Intro
In this post I’ll make an exception and instead of sharing my research I’ll chime in on the never ending “R vs Python” squabble.
The tl;dr version is:
- R is superior to Python for doing data science
- If you’re a newcomer to data science you should probably learn Python.
OK, so “what is data science” is probably the title of even more posts than “R vs Python”. I’m going to circumvent that discussion by clarifying that throughout this post when I talk about data science I refer to generating value from data using machine learning, statistics and visualizations. Stuff like database setup and maintenance fall within the scope of data engineering, and things like web scraping for example are more akin to software development in my mind. Even image processing is considered by some non data science and many of the practitioners on that field go by the name “Algorithmicists”.
I find R to be superior to Python for almost all data science tasks for 2 reasons:
- Rstudio IDE
- tidyverse
Unlike software development, data science processes usually involve fast and iterative phases of data exploration and transformation, hypothesis testing, model development etc. At each phase we have new ideas floating around which we’d like to explore and research as fast as possible in order to get to the next phase.
In between our brain and his ideas and the data sits the IDE. The better an IDE is, the more work we can do in a given time frame, resulting in faster and more effective cycles as more brain resources are devoted to tackling the problem at hand rather trying to memorize what variables are currently in the working environment.
Rstudio IDE bundles tons of features which may exist separately on several different IDEs for python, but never are they all bundled in the same IDE. For example the latest shout on the street is Jupyter notebooks. While they are useful when one wants to organize plots and code on the same document, they miss almost any other feature required in a decent IDE such as a console for interactive coding or a variable explorer. Spider/pyCharm include variable explorer, a console and a debugger but miss the utility of the Jupyter notebooks.
Ratudios’ Rmarkdown files are like Jupyter notebooks on steroids that also include a console, variable explorer and many other useful features. All of these packed together make for a hugely productive working environment.
The second huge boost to R is the tidyverse package collection. These cover almost all day to day data science tasks using a cohesive “philosophy” which means they do not only play together very nicely, but also once you get a handle of one of them you are in a good position to conquer the rest.
One area where tidyverse shines especially is data munging - a set of tasks that many data scientists testify takes the majority of their time. Dplyr syntax is way more powerful, compact and readable than pandas which really looks like base R.
Sure, there are use cases where Python is superior to R. One example would be advanced Deep Learning applications (and I’m saying advanced because the R Keras integration is beautiful and allows completing most deep learning tasks). Other use cases might include projects where a high level of integration within a production system is required. But my personal impression is these make the vast minority in terms of actual data scientists working on them compared with what I defined as data science.

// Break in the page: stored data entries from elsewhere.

/-- R204, R205: a step answers a next state exactly when the core is not faulted; a faulted core is stuck, with its
record, and a tick on it changes nothing and returns failed with no events (the spec's decision D3; log 7). -/
def Obligations.OnlyFaultedCoreIsStuck : Prop :=
  (∀ s : State, s.fault = none ↔ ∃ t, step s = .next t) ∧
  ∀ (s : State) (r : FaultRecord), s.fault = some r →
    step s = .fault (.coreFaulted r) ∧
    ∀ keys, s.tick keys = .next { state := s, events := [], ok := false }

/-- R35, R18, R200, R210, R212: every step keeps the invariant, from every state that meets it, and leaves the
parameters as they are. The bound of `pc` rests on the spec's decision D33, the clauses on the fault record on its D3 and
D4, those on `cycle` on the model's steps (log 1). -/
def Obligations.StepKeepsInvariant : Prop :=
  ∀ s t : State, s.Inv → step s = .next t → t.Inv ∧ t.config = s.config

/-- R87, R204: the steps are the tick. From the boundary between two ticks, N + 1 steps of the machine do what `Tick` does
with the key state the host supplies. If it returns ok, they are N cycles under one key state and one timer step, and the
state and the events after them are the tick's. If it returns failed, at most N of the steps, cycles all, lead to the state
the tick returns but for the model's count of cycles, faulted, with no timer step and with the events so far, and the next
step is the stop with that fault. How a tick is cut into steps and where its key state comes from is the model's
(log 1, 2, 7); the fault's mechanism is the spec's decision D3 (log 19). -/
def Obligations.TickIsItsSteps : Prop :=
  ∀ s : State, s.fault = none → s.cycle = 0 →
    ∃ r, ({ s with ports := s.ports.nextKeys.2 } : State).tick s.ports.nextKeys.1 = .next r ∧
      r.events = r.state.events ∧
      (r.ok = true → r.state.fault = none ∧ run (s.config.cyclesPerTick + 1) s = .next r.state) ∧
      (r.ok = false → ∃ (f : FaultRecord) (k : Nat) (u : State), r.state.fault = some f ∧
        0 < k ∧ k ≤ s.config.cyclesPerTick ∧ run k s = .next u ∧ u = { r.state with cycle := k } ∧
        run (s.config.cyclesPerTick + 1) s = .fault (.coreFaulted f))

/-- R84, R89 (c), (d): a whole tick of a waiting core with no key pressed, whatever N, leaves everything as it was but
the timers, which count on. That a waiting cycle fetches, and so needs `pc` inside memory, is the spec's decision D31
(log 17). -/
def Obligations.WaitingTickOnlyCountsTimers : Prop :=
  ∀ (s : State) (r : Reg), s.fault = none → s.kw = .waiting r → s.pc.toNat ≤ 0xFFE →
    s.tick 0 = .next
      { state := ({ s with keys := 0, events := [] } : State).timerStep
        events := if s.st = 1 then [.beep] else []
        ok := true }

/-- R98: a jump to itself is a fixed point of the cycle. -/
def Obligations.SelfJumpIsFixedPoint : Prop :=
  ∀ (s : State) (nnn : Addr12), s.kw = .running → s.pc.toNat = nnn.toNat → s.fetch = some (encode (.jp nnn)) →
    s.runCycle = .next s

/-- R44, R81: storing the bytes of a word of the opcode table where the next step fetches makes that very step fetch
and run it, from any state with canonical memory: the model's stand-in for a loaded program (log 9). -/
def Obligations.PlacedWordRunsNext : Prop :=
  ∀ (s : State) (w : Nat) (i : Instr), Memory.wf s.config s.mem = true → w < 65536 →
    decodeWord (BitVec.ofNat 16 w) = some i →
    let s' := s.withFetchWord 16 w
    decodeTableWord 16 w = some i ∧ step s' = exec i (Claims.atExecute s') ∧
    (s.pc.toNat ≤ 0xFFE → s'.pc = s.pc) ∧
    ∀ a, a ≠ s'.pc.toNat → a ≠ s'.pc.toNat + 1 → s'.readByte a = s.readByte a

/-- R230, R232, R233: the order of the host's operations. A reset is always possible; one load, on a fresh core; ticks
only after a load that returned ok, and then always, each with the result of Tick; neither a load nor a tick after a
rejected load. What has no move rests on the spec's decision D20, reset from any state on its D34; that the place in
the order is kept beside the core is the model's (log 20). -/
def Obligations.HostOperationsFollowBootOrder : Prop :=
  ∀ (s : Session) (image : List Byte) (keys : KeyState),
    s.apply .reset = some (⟨.fresh, s.core.reboot⟩, .resetDone) ∧
    (s.phase = .fresh → s.core = s.core.reboot → image.length ≤ 3584 →
      ∃ t, s.core.load image = .ok t ∧ s.apply (.load image) = some (⟨.loaded, t⟩, .loadOk)) ∧
    (s.phase = .fresh → s.core = s.core.reboot → 3584 < image.length →
      s.apply (.load image) = some (⟨.rejected, s.core⟩, .oversizedCartridge)) ∧
    (s.phase ≠ .fresh → s.apply (.load image) = none) ∧
    (s.phase = .loaded →
      ∃ r, s.core.tick keys = .next r ∧ s.apply (.tick keys) = some (⟨.loaded, r.state⟩, .ticked r.events r.ok)) ∧
    (s.phase ≠ .loaded → s.apply (.tick keys) = none)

So why would I recommend aspiring data scientists to first master python? Simply because there’s more data scientists out there coding with Python (especially so in Israel) resulting in improved chances of lending successfully a first job in the industry.
Why is it that Python is more popular even though it’s less effective at doing data science? My guess is it has to do with the rising popularity and hype around the data science profession which has drawn large crowds from technically oriented fields such as CS. These obviously feel more at home coding with a general programming language rather than a data science focused one.
Another factor is that the cutting edge of data science in terms of technological development and salaries is Deep Learning, a field dominated by Python coders. So while most data scientists don’t actually utilize Deep Learning in their day to day jobs, many learn it in hopes of securing a position in that domain.
The context at which I’m writing this post is my wonder as an avid R user at the surge of data scientists around me that either start their career with Python or make the transition from R. The growing dominance of Python gave me plenty of reasons to contemplate joining the trend myself.
Given the above observations my decision is to stick with R whenever the project at hand allows it. Now granted, coding language should never make the difference when it comes to choosing a work place or projects. Python isn’t bad in itself (it’s just not as good as R) and mastering it shouldn’t be the challenging part of doing data science.
To the more seasoned data scientists in the crowd who work mainly on those areas I defined as data science throughout this post I’ll say: if you haven’t already, give R and Rstudio a spin - you might find it greatly boosts your productivity.